Start of Listed records
/-- A block is no longer than its header and its data. -/
theorem lzEncode_le (h d : List Byte) (f l : Bool) : (lzEncode h d f l).1.length ≤ 16 + d.length ∧ 16 ≤ (lzEncode h d f l).1.length := by
  have k : ∀ (c : Bool) (a b : List Byte), (if (decide (a.length < b.length) && c) = true then a else b).length ≤ b.length := by
    intro c a b
    split
    · rename_i e
      exact Nat.le_of_lt (of_decide_eq_true (Bool.and_eq_true_iff.mp e).1)
    · exact Nat.le_refl _
  simp only [lzEncode, List.length_append, leBytes_length]
  exact ⟨Nat.add_le_add (by decide) (k _ _ _), by omega⟩

/-- Clauses of CompressionEngine: a busy engine and one without work, a job that starts, one whose context is saved, a decode before its last block, one that
does not fit, a source that ends in a block, and a context that there is. -/
theorem witness_CompressionEngine :
    (up.alive = true ∧ up.lz.run = none ∧ up.basinReady = false ∧ up.lz.ready = none ∧ (lzRuns true [] 0).lz.run.isSome = true) ∧
    (let s := up.wr F.BASIN_STATUS_READY 1
     let v := { s with lz := { s.lz with queues := [[], [], [lzJob false 2 64]] } }
     v.alive = true ∧ v.lz.run = none ∧ v.basinReady = true ∧ v.lz.ready = some (2, lzJob false 2 64) ∧ (v.lz.ctx 2).st ≠ 2 ∧
       (lzJob false 2 64).len ≠ 0 ∧ (lzJob false 2 64).block ≠ 0 ∧ (lzJob false 2 64).first = true ∧
       ((v.lz.setCtx 2 { st := 2, hist := [], saved := some 1 }).ctx 2).st = 2) ∧
    (∀ space ∈ [1, 64], let j := lzJob true twoBlocks.length space
     let s := lzRuns true twoBlocks space
     s.alive = true ∧ s.lz.run = some j ∧ j.decode = true ∧ lzDecode (s.lz.ctx j.queue) (s.lzSrc j) = .block 18 [0#8, 1#8] [0#8, 1#8] false ∧
       j.queue < s.lz.queues.length ∧ j.queue < s.lz.ctxs.length) ∧
    (let j := lzJob true twoBlocks.length 64
     let s := lzRuns true twoBlocks 64
     let e : LzJob := { j with used := j.used + 18, made := j.made + 2, blocks := j.blocks + 1 }
     2 ≤ j.space - j.made ∧ j.used + 18 < j.len ∧ (lzJob true twoBlocks.length 1).space - 0 < 2 ∧
       e.stops { st := 1, hist := [0#8, 1#8], saved := none } (State.lzSrc { s with basin := s.basin.writeList j.dstM [0#8, 1#8] j.made } e) = false) ∧
    (let s := lzRuns true (twoBlocks.take 17) 64
     lzDecode (s.lz.ctx 2) (s.lzSrc (lzJob true 17 64)) = .short ∧ s.lz.run = some (lzJob true 17 64)) := by
  decide +kernel

/-- The encode clauses of CompressionEngine: a block before the last one that fits, and one that does not. -/
theorem witness_CompressionEngine_encode :
    (∀ space ∈ [0, 64], let j := lzJob false 2 space
     let s := lzRuns false [0#8, 1#8] space
     s.alive = true ∧ s.lz.run = some j ∧ j.decode = false ∧ (s.lzSrc j).take j.block = [0#8] ∧ j.used + [0#8].length < j.len ∧
       j.queue < s.lz.queues.length ∧ j.queue < s.lz.ctxs.length) ∧
    (∀ s : State, let j := lzJob false 2 64
     let b := (lzEncode [] [0#8] true false).1
     let e : LzJob := { j with used := j.used + 1, made := j.made + b.length, blocks := j.blocks + 1 }
     b.length ≤ j.space - j.made ∧ e.stops { st := 1, hist := lzHist [] [0#8], saved := none } (s.lzSrc e) = false) ∧
    (lzJob false 2 0).space - (lzJob false 2 0).made < (lzEncode [] [0#8] true false).1.length := by
  refine ⟨by decide +kernel, ?_, ?_⟩
  · intro s
    have h := lzEncode_le [] [0#8] true false
    simp only [lzJob, List.length_cons, List.length_nil] at h ⊢
    refine ⟨by omega, ?_⟩
    have g := lzEncode_le (lzHist [] [0#8]) ((s.lzSrc
      { queue := 2, decode := false, first := true, last := false, block := 1, srcM := [0], len := 2, dstM := [1], space := 64, used := 0 + 1,
        made := 0 + (lzEncode [] [0#8] true false).1.length, blocks := 0 + 1, tag := .log 0 0 }).take 1) false false
    have t := List.length_take_le 1 (s.lzSrc
      { queue := 2, decode := false, first := true, last := false, block := 1, srcM := [0], len := 2, dstM := [1], space := 64, used := 0 + 1,
        made := 0 + (lzEncode [] [0#8] true false).1.length, blocks := 0 + 1, tag := .log 0 0 })
    simp only [LzJob.stops, Bool.false_eq_true, if_false, Bool.and_eq_false_imp, Bool.false_and, Bool.true_and, decide_eq_true_eq, decide_eq_false_iff_not]
    intro _
    have z : ((0 + 1 : Nat) == 0) = false := rfl
    simp only [z]
    omega
  · have h := lzEncode_le [] [0#8] true false
    simp only [lzJob]
    omega

/-- Clauses of HousekeepingSlots: the slots at the ends of each range, a sensor in and out of range and with 2 and 3 misses, one that failed, and NORAISE. -/
theorem witness_HousekeepingSlots :
    (up.island = true ∧ 6 ≤ 6 ∧ 7 ≤ 24 ∧ 31 ≤ 31 ∧ up.hk.noraise = 0) ∧
    (let s := { up with hk := { up.hk with misses := List.replicate 7 2, noraise := 1 } }
     s.island = true ∧ tempInRange ((ran s 5).hkRead 6) = true ∧ (ran s 5).hk.misses.getD 6 0 < 3 ∧ s.hk.noraise ≠ 0) ∧
    (let s := (up.wr (F.HK_TEMPn_READ 0) 2401).wr F.HK_STATUS_STATE 1
     (ran s 5).hkFailed 0 = false ∧ tempInRange ((ran s 5).hkRead 0) = false ∧ (ran s 5).rd F.HK_STATUS_STATE ≠ 0) ∧
    (let r := ran { up with hk := { up.hk with misses := List.replicate 7 3 } } 5
     3 ≤ r.hk.misses.getD 6 0 ∧ r.hkFailed 6 = false) ∧
    (tempInRange (((ran up 5).wr (F.HK_TEMPn_READ 6) (unsigned 16 (-40 * 16))).hkRead 6) = true ∧
      tempInRange (((ran up 5).wr (F.HK_TEMPn_READ 6) (unsigned 16 (2401))).hkRead 6) = false) ∧
    ((ran { cmt up F.PNL_CRACK_EN 1 with panel := { up.panel with crackOn := true } } 5).crackRuns = true ∧ (ran up 5).crackRuns = false) ∧
    (let s := up.wr F.HK_SENS_STAT_FAILED 64
     let v := { s with hk := { s.hk with goods := List.replicate 7 500 } }
     v.island = true ∧ (ran v 5).hkFailed 6 = true ∧ 500 ≤ (ran v 5).hk.goods.getD 6 0) := by decide +kernel

/-- Clauses of EvaluationAndThermalExit: running, and waiting to cool for 7 and for 8 rounds. -/
theorem witness_EvaluationAndThermalExit :
    (up.island = true ∧ up.running = true ∧ up.pwr.phase ≠ .awaitCool) ∧
    (let s := fun n => ({ up with pwr := { up.pwr with phase := .awaitCool, cold := false }, hk := { up.hk with cool := n } } : State)
     (s 8).island = true ∧ (s 8).pwr.phase = .awaitCool ∧ (s 8).hk.cool = 8 ∧ (s 7).hk.cool < 8) := by decide +kernel

/-- A request: operation, target, SID, MSEQ, body. -/
def message (op target sid mseq : Nat) (body : List Byte) : List Byte :=
  beBytes 1 op ++ beBytes 1 0 ++ beBytes 2 sid ++ beBytes 6 target ++ beBytes 2 body.length ++ beBytes 4 mseq ++ body

/-- The datagram of a request with a TAG. -/
def tagged (m tag : List Byte) : Datagram := { grp := 16, mac := 0, src := 0, sport := 0, data := List.replicate 16 0#8 ++ m ++ tag }

/-- The same with its TAG by a session key. -/
def request (op target sid mseq : Nat) (sk body : List Byte) : Datagram :=
  tagged (message op target sid mseq body) (mgmtTag sk (message op target sid mseq body))

/-- A request without a body whose TAG is zero. -/
def bare (op target sid mseq : Nat) : Datagram := tagged (message op target sid mseq []) (List.replicate 16 0#8)

/-- A session with SID 1 whose newest MSEQ is 5. -/
def sess : Session := { sid := 1, mac := 0, sk := [], winEnd := 5, winMask := 1, lastUse := 0, addr := 0, port := 0, mask := 0, buf := [], bufAt := 0 }

/-- A device with a manifest of one register in that session with a request waiting. -/
def asked (d : Datagram) : State :=
  { up with img := { up.img with manifest := [(R.TOP_LOCK_TIME, 0xFFFFFFFF)] }, ring := { up.ring with mgmt := [d] }, mgmt := { up.mgmt with sessions := [some sess, none, none, none] } }

set_option maxRecDepth 20000 in
/-- Clauses of ManagementRefusals: none waiting, another device, a short request, no session, a failed session check. -/
theorem witness_ManagementRefusals :
    (up.alive = true ∧ takeReq 5 up.ring.mgmt = none) ∧
    (∀ op ∈ [1, 2, 3, 4, 5],
      (let s := asked (bare op 1 1 6)
       takeReq op s.ring.mgmt = some (mgmtReq (bare op 1 1 6), []) ∧ s.logWaits = false ∧ (mgmtReq (bare op 1 1 6)).target ≠ s.mac) ∧
      (let s := asked (bare op 0 2 6)
       let q := mgmtReq (bare op 0 2 6)
       takeReq op s.ring.mgmt = some (q, []) ∧ 16 ≤ q.pay.length ∧ q.target = s.mac ∧ s.mgmt.slotOf q.sid = none)) ∧
    (let q := mgmtReq { bare 1 0 0 6 with data := List.replicate 16 0#8 ++ [1#8] }
     q.op = 1 ∧ q.pay.length < 16) ∧
    (asked (bare 1 0 2 6)).sessionCheck (mgmtReq (bare 1 0 2 6)) ≠ 0 := by
  decide +kernel

set_option maxRecDepth 20000 in
/-- The clauses of ManagementRefusals on a TAG by another key and on a replay. -/
theorem witness_ManagementRefusals_tags :
    (let q := mgmtReq (request 2 0 1 6 [1#8] [])
     (asked (request 2 0 1 6 [1#8] [])).mgmt.slotOf q.sid = some (0, sess) ∧ q.tag ≠ mgmtTag sess.sk q.signed) ∧
    (let q := mgmtReq (request 2 0 1 5 [] [])
     (asked (request 2 0 1 5 [] [])).mgmt.slotOf q.sid = some (0, sess) ∧ 16 ≤ q.tag.length ∧ q.tag = mgmtTag sess.sk q.signed ∧ sess.accept q.mseq = none) := by
  decide +kernel

/-- A SESSION request of MSEQ 6 with key 1 as its point and its key, and a signature by the private key 1, computed outside the model. -/
def sessionReq : Datagram :=
  { grp := 16, mac := 0, src := 0, sport := 0,
    data := List.replicate 16 0#8 ++ (beBytes 1 1 ++ List.replicate 9 0#8 ++ beBytes 2 288 ++ beBytes 4 6 ++ key1 ++ key1 ++ beBytes 96 0x2ca8c560f92280756d4d4e5903043a370532b246669e6110b033f9ab150d51863208e24bd70ce3738d027638bbd54cd2be2437c4de10e58e1d848bc82d2dfbff8a69f6fc7fa13e653682f056fff95b189aff8bedfe3389f4aaf9e47033c210f8) ++ List.replicate 16 0#8 }

/-- A device whose management hash is the digest of key 1, with that request. -/
def joining : State :=
  let s := asked sessionReq
  let regs := (List.range 12).foldl (fun r i => r.setWord (R.TOP_MGMT_HASH i) (BitVec.ofNat 32 (beAt slot1 (44 - 4 * i) 4))) s.led.bank0.regs
  { s with led := { s.led with bank0 := { s.led.bank0 with regs := regs } } }

set_option maxRecDepth 100000 in
/-- The first clause of ManagementAnswers. -/
theorem witness_ManagementAnswers_session :
    joining.alive = true ∧ 16 ≤ (mgmtReq sessionReq).pay.length ∧ (mgmtReq sessionReq).target = joining.mac ∧
      takeReq 1 joining.ring.mgmt = some (mgmtReq sessionReq, []) ∧ joining.mgmt.newSlot < joining.mgmt.sessions.length ∧
      joining.sessionCheck (mgmtReq sessionReq) = 0 := by
  decide +kernel

/-- The session after a request of MSEQ 6. -/
def sess6 : Session := { sess with winEnd := 6, winMask := 3 }

/-- One read of a word, a subscription to all blocks, a read of the event ring. -/
def readBody : List Byte := beBytes 4 0 ++ beBytes 2 1 ++ beBytes 2 0

/-- Writes of one pair. -/
def writeBody (a : Nat) : List Byte := beBytes 2 1 ++ beBytes 2 0 ++ beBytes 4 a ++ beBytes 4 0

/-- The device after the request. -/
def accepted (d : Datagram) : State := afterAccept (asked d) 0 [] 0 sess6

set_option maxRecDepth 20000 in
/-- A request of MSEQ 6 in that session. -/
theorem witness_inSession : ∀ p ∈ [(2, readBody), (3, writeBody 0), (4, beBytes 4 0xFFFFF), (5, List.replicate 8 0#8)],
    (let d := request p.1 0 1 6 [] p.2
     let q := mgmtReq d
     inSession (asked d) q 0 sess6 ∧ takeReq p.1 (asked d).ring.mgmt = some (q, []) ∧ 16 ≤ q.pay.length ∧ q.target = (asked d).mac ∧
       q.formed p.2.length = true ∧ q.body = p.2) := by
  intro p hp
  have h : (let d := request p.1 0 1 6 [] p.2
      let q := mgmtReq d
      ((asked d).mgmt.slotOf q.sid = some (0, sess) ∧ 16 ≤ q.tag.length ∧ q.tag = mgmtTag sess.sk q.signed ∧ sess.accept q.mseq = some sess6) ∧
        takeReq p.1 (asked d).ring.mgmt = some (q, []) ∧ 16 ≤ q.pay.length ∧ q.target = (asked d).mac ∧ q.formed p.2.length = true ∧ q.body = p.2) := by
    fin_cases hp <;> decide +kernel
  exact ⟨⟨sess, h.1⟩, h.2⟩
End of Listed records
Work to be completed: Pull every line with "beBytes" from the records.

Result below:
  beBytes 1 op ++ beBytes 1 0 ++ beBytes 2 sid ++ beBytes 6 target ++ beBytes 2 body.length ++ beBytes 4 mseq ++ body
    data := List.replicate 16 0#8 ++ (beBytes 1 1 ++ List.replicate 9 0#8 ++ beBytes 2 288 ++ beBytes 4 6 ++ key1 ++ key1 ++ beBytes 96 0x2ca8c560f92280756d4d4e5903043a370532b246669e6110b033f9ab150d51863208e24bd70ce3738d027638bbd54cd2be2437c4de10e58e1d848bc82d2dfbff8a69f6fc7fa13e653682f056fff95b189aff8bedfe3389f4aaf9e47033c210f8) ++ List.replicate 16 0#8 }
def readBody : List Byte := beBytes 4 0 ++ beBytes 2 1 ++ beBytes 2 0
def writeBody (a : Nat) : List Byte := beBytes 2 1 ++ beBytes 2 0 ++ beBytes 4 a ++ beBytes 4 0
theorem witness_inSession : ∀ p ∈ [(2, readBody), (3, writeBody 0), (4, beBytes 4 0xFFFFF), (5, List.replicate 8 0#8)],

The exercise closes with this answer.